## SUPPLIED MATERIAL
-- ==== Sys2Proof/Certificates/Slice0/Obligations.lean ====
section
/-! DEFINITION. The statements for the provers. Each docstring names the sections of spec/ it formalises; where a clause rests
on a choice of the model, the docstring names the log entry. -/

open Sys2Proof Sys2Proof.Machine

/-! ### Geometry (chapter 1) -/

/-- R6: the braking step; repeated braking steps reach 0 after ceil(|s|/d) of them and stay there. R58: a braking setpoint is
the last forwarded one moved by it on X, Y and Z under the placement geometry's deceleration, W unchanged, its sequence one more;
its forced placement is sent, its frame, with operation NONE, goes to the drive, and it is then the last forwarded one. -/
def Obligations.BrakingRule : Prop :=
  (∀ (d : Nat) (s : Int), d < s.natAbs → brakingStep d s = s - d * s.sign)
    ∧ (∀ (d : Nat) (s : Int), s.natAbs ≤ d → brakingStep d s = 0)
    ∧ (∀ (d : Nat) (s : Int) (k : Nat), 1 ≤ d → ((brakingStep d)^[k] s = 0 ↔ (s.natAbs + d - 1) / d ≤ k))
    ∧ ∀ (u : ArmUnit) (node : Node) (p : Pos),
      let step : Tri Int := ⟨brakingStep u.placeGeom.x.decel u.last.step.x, brakingStep u.placeGeom.y.decel u.last.step.y,
        brakingStep u.placeGeom.z.decel u.last.step.z⟩
      let q : Pos := ⟨p.xyz.add step, p.w⟩
      u.brake node p = { u with
        toWs := u.toWs ++ [.forced q.xyz p.xyz step u.placeGeom],
        handed := u.handed ++ [frame .setpoint node (u.last.seq + 1) (posOctets q ++ [0, 0, 0])],
        last := ⟨some q, step, u.last.seq + 1⟩ }

/-- R7: the braking reach satisfies its recursion and its closed form, is 0 for a step no longer than d, and does not
decrease as the step grows. -/
def Obligations.BrakingReachRule : Prop :=
  ∀ d : Nat, 1 ≤ d →
    (∀ s : Nat, s ≤ d → brakingReach d s = 0)
    ∧ (∀ s : Nat, d < s → brakingReach d s = ((s : Int) - d) + brakingReach d (s - d))
    ∧ (∀ (s : Nat) (n : Int), n = ((s + d - 1) / d : Nat) - 1 → brakingReach d s = n * s - d * (n * (n + 1) / 2))
    ∧ ∀ s t : Nat, s ≤ t → brakingReach d s ≤ brakingReach d t

/-- R4: a grid coordinate is the floor of sign·(q − origin) / pitch, and a point's grid box is its three coordinates, each an
interval of one unit; with the rule's own examples. -/
def Obligations.GridCoordinateRule : Prop :=
  (∀ (g : AxisGeom) (q : Int), 1 ≤ g.pitch →
      g.grid q * g.pitch ≤ g.sign.apply (q - g.origin) ∧ g.sign.apply (q - g.origin) < (g.grid q + 1) * g.pitch)
    ∧ (∀ (geom : Geometry) (p : Tri Int),
        pointBox geom p = ⟨⟨geom.x.grid p.x, geom.y.grid p.y, geom.z.grid p.z⟩, ⟨geom.x.grid p.x, geom.y.grid p.y, geom.z.grid p.z⟩⟩)
    ∧ (∀ q : Int, (⟨10000, .plus, 200, 1⟩ : AxisGeom).grid q = 0 ↔ 10000 ≤ q ∧ q ≤ 10199)
    ∧ (∀ q : Int, (⟨10000, .plus, 200, 1⟩ : AxisGeom).grid q = -1 ↔ 9800 ≤ q ∧ q ≤ 9999)
    ∧ (∀ q : Int, (⟨10000, .minus, 200, 1⟩ : AxisGeom).grid q = 0 ↔ 9801 ≤ q ∧ q ≤ 10000)
    ∧ (∀ q : Int, (⟨10000, .minus, 200, 1⟩ : AxisGeom).grid q = -1 ↔ 10001 ≤ q ∧ q ≤ 10200)

/-- R5: a count interval converts to exactly the grid units that contain a point of it, ordered whatever the sign. -/
def Obligations.CountIntervalRule : Prop :=
  ∀ (g : AxisGeom) (q1 q2 : Int), 1 ≤ g.pitch → q1 ≤ q2 →
    (g.sign = .plus → g.grid q1 ≤ g.grid q2) ∧ (g.sign = .minus → g.grid q2 ≤ g.grid q1)
    ∧ (g.gridInterval ⟨q1, q2⟩).lo = min (g.grid q1) (g.grid q2) ∧ (g.gridInterval ⟨q1, q2⟩).hi = max (g.grid q1) (g.grid q2)
    ∧ ∀ c : Int, (g.gridInterval ⟨q1, q2⟩).lo ≤ c ∧ c ≤ (g.gridInterval ⟨q1, q2⟩).hi ↔ ∃ q, q1 ≤ q ∧ q ≤ q2 ∧ g.grid q = c

/-- The grid limit changes neither which boxes inside the world a box meets, nor whether it leaves the world, and it preserves
containment (R2); braking boxes nest: the motion part and the reach box of the forced placement that follows a setpoint lie
within those of that setpoint (1.7, R19). What these boxes are: the motion box (R8), its growth by an envelope and the grid limit
(R2, R10), the envelope composed from profile and stack (R9), and the geometry a profile holds (R3). -/
def Obligations.BoxesNest : Prop :=
  (∀ (d : Nat) (p p0 s : Int),
      (0 < s → motionCounts d p p0 s = ⟨min p0 p, max p0 p + brakingReach d s.natAbs⟩)
      ∧ (s < 0 → motionCounts d p p0 s = ⟨min p0 p - brakingReach d s.natAbs, max p0 p⟩)
      ∧ (s = 0 → motionCounts d p p0 s = ⟨p, p⟩))
    ∧ (∀ (g : Geometry) (p p0 s : Tri Int),
      let x := g.x.gridInterval (motionCounts g.x.decel p.x p0.x s.x)
      let y := g.y.gridInterval (motionCounts g.y.decel p.y p0.y s.y)
      let z := g.z.gridInterval (motionCounts g.z.decel p.z p0.z s.z)
      motionBox g p p0 s = ⟨⟨x.lo, y.lo, z.lo⟩, ⟨x.hi, y.hi, z.hi⟩⟩)
    ∧ (∀ (b : Box) (e : Envelope), b.grow e = ⟨⟨b.lo.x - e.lateral, b.lo.y - e.lateral, b.lo.z - e.below⟩,
        ⟨b.hi.x + e.lateral, b.hi.y + e.lateral, b.hi.z + e.above⟩⟩)
    ∧ (∀ b : Box,
      let held (c : Int) : Int := if c < -1 then -1 else if 1024 < c then 1024 else c
      b.limit = ⟨⟨held b.lo.x, held b.lo.y, held b.lo.z⟩, ⟨held b.hi.x, held b.hi.y, held b.hi.z⟩⟩)
    ∧ (∀ (g : Geometry) (e : Envelope) (p p0 s : Tri Int), reachBox g e p p0 s = ((motionBox g p p0 s).grow e).limit)
    ∧ (∀ p : Profile, composeEnvelope p [] = ⟨p.baseLateral, p.baseBelow, p.baseAbove⟩
      ∧ ∀ (top : Margin) (rest : List Margin), composeEnvelope p (top :: rest)
        = ⟨p.baseLateral + top.lateral, p.baseBelow + top.below, p.baseAbove⟩)
    ∧ (∀ p : Profile, p.geometry = ⟨⟨p.origin.x, p.sign.x, p.pitch.x, p.decel.x⟩, ⟨p.origin.y, p.sign.y, p.pitch.y, p.decel.y⟩,
        ⟨p.origin.z, p.sign.z, p.pitch.z, p.decel.z⟩⟩)
    ∧ (∀ b c : Box, b.within c = true ↔ (c.lo.x ≤ b.lo.x ∧ b.hi.x ≤ c.hi.x) ∧ (c.lo.y ≤ b.lo.y ∧ b.hi.y ≤ c.hi.y)
        ∧ (c.lo.z ≤ b.lo.z ∧ b.hi.z ≤ c.hi.z))
    ∧ (∀ b c : Box, b.within c = true → b.limit.within c.limit = true)
    ∧ (∀ b z : Box, (outsideWorld z).firstAxis = none → z.ordered = true → z.meets b.limit = z.meets b)
    ∧ (∀ b : Box, outsideWorld b.limit = outsideWorld b)
    ∧ (∀ (b : Box) (ax : Axis), ((outsideWorld b).get ax = true ↔ b.lo.get ax < 0 ∨ 1023 < b.hi.get ax)
      ∧ ((outsideWorld b).firstAxis = none ↔ ∀ other : Axis, (outsideWorld b).get other = false))
    ∧ ∀ (g : Geometry) (e : Envelope) (p0 s : Tri Int),
      1 ≤ g.x.pitch → 1 ≤ g.y.pitch → 1 ≤ g.z.pitch → 1 ≤ g.x.decel → 1 ≤ g.y.decel → 1 ≤ g.z.decel →
        let p := p0.add s
        let s' : Tri Int := ⟨brakingStep g.x.decel s.x, brakingStep g.y.decel s.y, brakingStep g.z.decel s.z⟩
        (motionBox g (p.add s') p s').limit.within (motionBox g p p0 s).limit = true
          ∧ (reachBox g e (p.add s') p s').within (reachBox g e p p0 s) = true

/-- A box lies within a union of boxes exactly when each of its grid units lies in one of them (R1, R18), so TRESPASS is what
3.3 says it is (R50). -/
def Obligations.CoveredByUnits : Prop :=
  ∀ (b : Box) (cs : List Box), b.ordered = true → (∀ c ∈ cs, c.ordered = true) →
    (b.coveredBy cs = true ↔ ∀ p : Tri Int, b.has p = true → ∃ c ∈ cs, c.has p = true)

/-! ### The queue, time, start-up -/

/-- A step takes the command at the front of the queue and runs it on the rest. The queue is the model's own (log entry 1). -/
def Obligations.StepTakesFrontCommand : Prop :=
  ∀ (c : Instr) (s : State) (rest : List Instr), s.pending = c :: rest → step s = exec c { s with pending := rest }

/-- On an empty queue (all of this the model's choice, log entry 2) a port first takes what waits for it there, an opportunity
that stands before a cadence expiry (9.3 R159, 9.6 R167). With nothing waiting 125 µs pass: every eighth unit a lease tick is
delivered, and at the end of its period each arm's cadence expiry, to the arm unit and its two ports (1.2 R3, 4.2 R69, R159,
11.1 R178). Only the channels and the timebase change then. That an arm unit's copy of an expiry comes before a loss of lock that
a port reports at its own copy is log entry 37, which of a tick and an expiry comes first log entry 10. -/
def Obligations.IdleStepPassesTime : Prop :=
  (∀ s : State, s.pending = [] → s.resetN = true → s.portDuty = none →
    ∃ t, step s = .next t
      ∧ t.ws = { s.ws with ticksDue := s.ws.ticksDue + (if 7 ≤ s.timebase.units then 1 else 0) }
      ∧ t.report = { s.report with ticksDue := s.report.ticksDue + (if 7 ≤ s.timebase.units then 1 else 0) }
      ∧ t.timebase.units = (if 7 ≤ s.timebase.units then 0 else s.timebase.units + 1)
      ∧ (∀ m, t.port m = { s.port m with expiryDue := decide ((s.timebase.timers.get m).left ≤ 1) })
      ∧ (∀ m, t.drivePort m = { s.drivePort m with expiryDue := decide ((s.timebase.timers.get m).left ≤ 1) })
      ∧ (∀ m, ∃ new, t.arm m = { s.arm m with arrivals := (s.arm m).arrivals ++ new }
          ∧ new.Perm ((if 7 ≤ s.timebase.units then [.tick] else []) ++ (if (s.timebase.timers.get m).left ≤ 1 then [.expiry] else [])))
      ∧ (∀ m, 1 < (s.timebase.timers.get m).left →
          t.timebase.timers.get m = { s.timebase.timers.get m with left := (s.timebase.timers.get m).left - 1 })
      ∧ (∀ m, (s.timebase.timers.get m).left ≤ 1 → ∀ period, period = (s.timebase.timers.get m).next.getD (s.timebase.timers.get m).period →
          t.timebase.timers.get m = ⟨period, none, period⟩)
      ∧ t.table = s.table ∧ t.req = s.req ∧ t.node = s.node ∧ t.resetN = true ∧ t.pending = [])
    ∧ (∀ (s : State) (c : Instr), s.pending = [] → s.portDuty = some c → step s = exec c s)
    ∧ (∀ (s : State) (c : Instr), s.portDuty = some c
      ↔ ∃ m, s.armPortDuty m = some c ∧ (m = .armB → s.armPortDuty .armA = none))
    ∧ ∀ (s : State) (m : Arm),
      let idle : Prop := (s.port m).opportunity = .closed
      (s.armPortDuty m = some (.insertionOpportunity m) ↔ (s.port m).opportunity = .offered)
      ∧ (s.armPortDuty m = some (.noticeSelection m) ↔ (s.port m).opportunity = .asked)
      ∧ (s.armPortDuty m = some (.portCadenceExpiry .ctrl m) ↔ idle ∧ (s.port m).expiryDue = true)
      ∧ (s.armPortDuty m = some (.portCadenceExpiry .drive m)
        ↔ idle ∧ (s.port m).expiryDue = false ∧ (s.drivePort m).expiryDue = true)
      ∧ (s.armPortDuty m = none ↔ idle ∧ (s.port m).expiryDue = false ∧ (s.drivePort m).expiryDue = false)

/-- POWER_ON (12.6, R191, R192), from any state: every field of every block at the value its chapter gives after power-on (R3, R12,
R24, R38, R39, R52, R66, R67, R69, R83, R93, R94, R97, R108, R113, R114, R124, R129, R138, R144, R147, R159, R163, R166, R170, R175,
R178, R180), nothing on its way, the node sampled from the straps; FAULT released, STO asserted, IDLE frames sent with the node; the
first lease tick after 8 units of 125 µs and the first cadence expiries after a period of 8. That it is taken in any state and
keeps the queue is the model's choice (log entry 3). -/
def Obligations.PowerOnLeaves : Prop :=
  ∀ (straps : Node) (s : State),
    let profile : Profile :=
      { origin := ⟨0, 0, 0⟩, sign := ⟨.plus, .plus, .plus⟩, pitch := ⟨1, 1, 1⟩, decel := ⟨1, 1, 1⟩, stepCap := ⟨1, 1, 1⟩,
        baseLateral := 0, baseBelow := 0, baseAbove := 0, cadence := 8, missLimit := 1, softLimit := 1, feedbackLimit := 1,
        trackingLimit := 1048575, settleWindow := 65535, settleLimit := 64 }
    let axis : AxisGeom := ⟨0, .plus, 1, 1⟩
    let unlocked : LinkLock := { locked := false, good := 0, bad := 0, silent := 0 }
    let shadow : Bank := { header := ⟨⟨false, false⟩, 0⟩, entries := List.replicate 24 .empty, profiles := ⟨profile, profile⟩ }
    ∃ t, exec (.powerOn straps) s = .next t
      ∧ t.resetN = true ∧ t.node = straps ∧ t.pending = s.pending ∧ t.faultPin = false ∧ t.idleLine = some (idleFrame straps)
      ∧ (∀ m, t.stoPin m = true ∧ t.sentUp m = [] ∧ t.sentDown m = [] ∧ t.req.get m = ⟨none, none⟩
        ∧ t.arm m =
          { state := .sync, stopCause := none, sto := true,
            ctx := { mask := ⟨false, false, false, false, false, false⟩, stack := [], softSeen := false, fault := none, carried := none,
                     soft := 0, miss := 0, feedback := 0, settleCount := 0, settleTimer := 0 },
            slotFilled := false, expected := none, last := ⟨none, ⟨0, 0, 0⟩, 0⟩, lastActual := none, feedbackSeen := false,
            substituted := false, outstanding := none, work := profile, placeGeom := ⟨axis, axis, axis⟩, bankKnown := false,
            present := false, newProfile := none, tickCopy := 0, ctrlLocked := false, driveLocked := false, awaitFeedback := false,
            arrivals := [], verdict := none, toWs := [], raises := [], handed := [] }
        ∧ t.port m =
          { lock := unlocked, buffer := .empty, fifo := [], insertCount := 0, forwarded := false, handed := [], opportunity := .closed,
            expiryDue := false, toWs := [], raises := [] }
        ∧ t.drivePort m = { lock := unlocked, node := none, expiryDue := false, raises := [] }
        ∧ (t.report.flagsOf m).length = 24 ∧ (∀ f ∈ t.report.flagsOf m, f = ⟨false, false, 0, none, none⟩)
        ∧ t.timebase.timers.get m = ⟨8, none, 8⟩)
      ∧ t.ws =
        { active := none, records := ⟨.unknown, .unknown⟩, cells := none, queue := [], outcomeCount := ⟨0, 0⟩, tick := 0, scan := 0,
          reported := ⟨.sync, .sync⟩, headerPresent := ⟨false, false⟩, ticksDue := 0, requests := [], toPort := ⟨[], []⟩, raises := [] }
      ∧ t.table =
        { shadow := shadow, digest := digestOf shadow, result := .passed, agreement := ⟨none, none⟩, outstanding := false,
          ctrlLocked := ⟨false, false⟩, arrivals := [], completion := none, toWs := [], raises := [] }
      ∧ t.report.tick = 0 ∧ t.report.ticksDue = 0 ∧ t.report.requests = [] ∧ t.report.settings.length = 24
      ∧ (∀ k : Nat, k < 24 → t.report.settings[k]? = some
        (if k ≤ 2 ∨ (9 ≤ k ∧ k ≤ 13) then ⟨true, 7⟩ else if 3 ≤ k ∧ k ≤ 8 then ⟨true, 6⟩
          else if k = 14 ∨ k = 15 ∨ k = 21 ∨ k = 22 then ⟨true, 4⟩ else ⟨false, 1⟩))
      ∧ t.timebase.units = 0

## WHAT YOU WILL DO
Using only the data above, copy out the lines that include the word "every".

## ANSWER SPACE
that stands before a cadence expiry (9.3 R159, 9.6 R167). With nothing waiting 125 µs pass: every eighth unit a lease tick is
/-- POWER_ON (12.6, R191, R192), from any state: every field of every block at the value its chapter gives after power-on (R3, R12,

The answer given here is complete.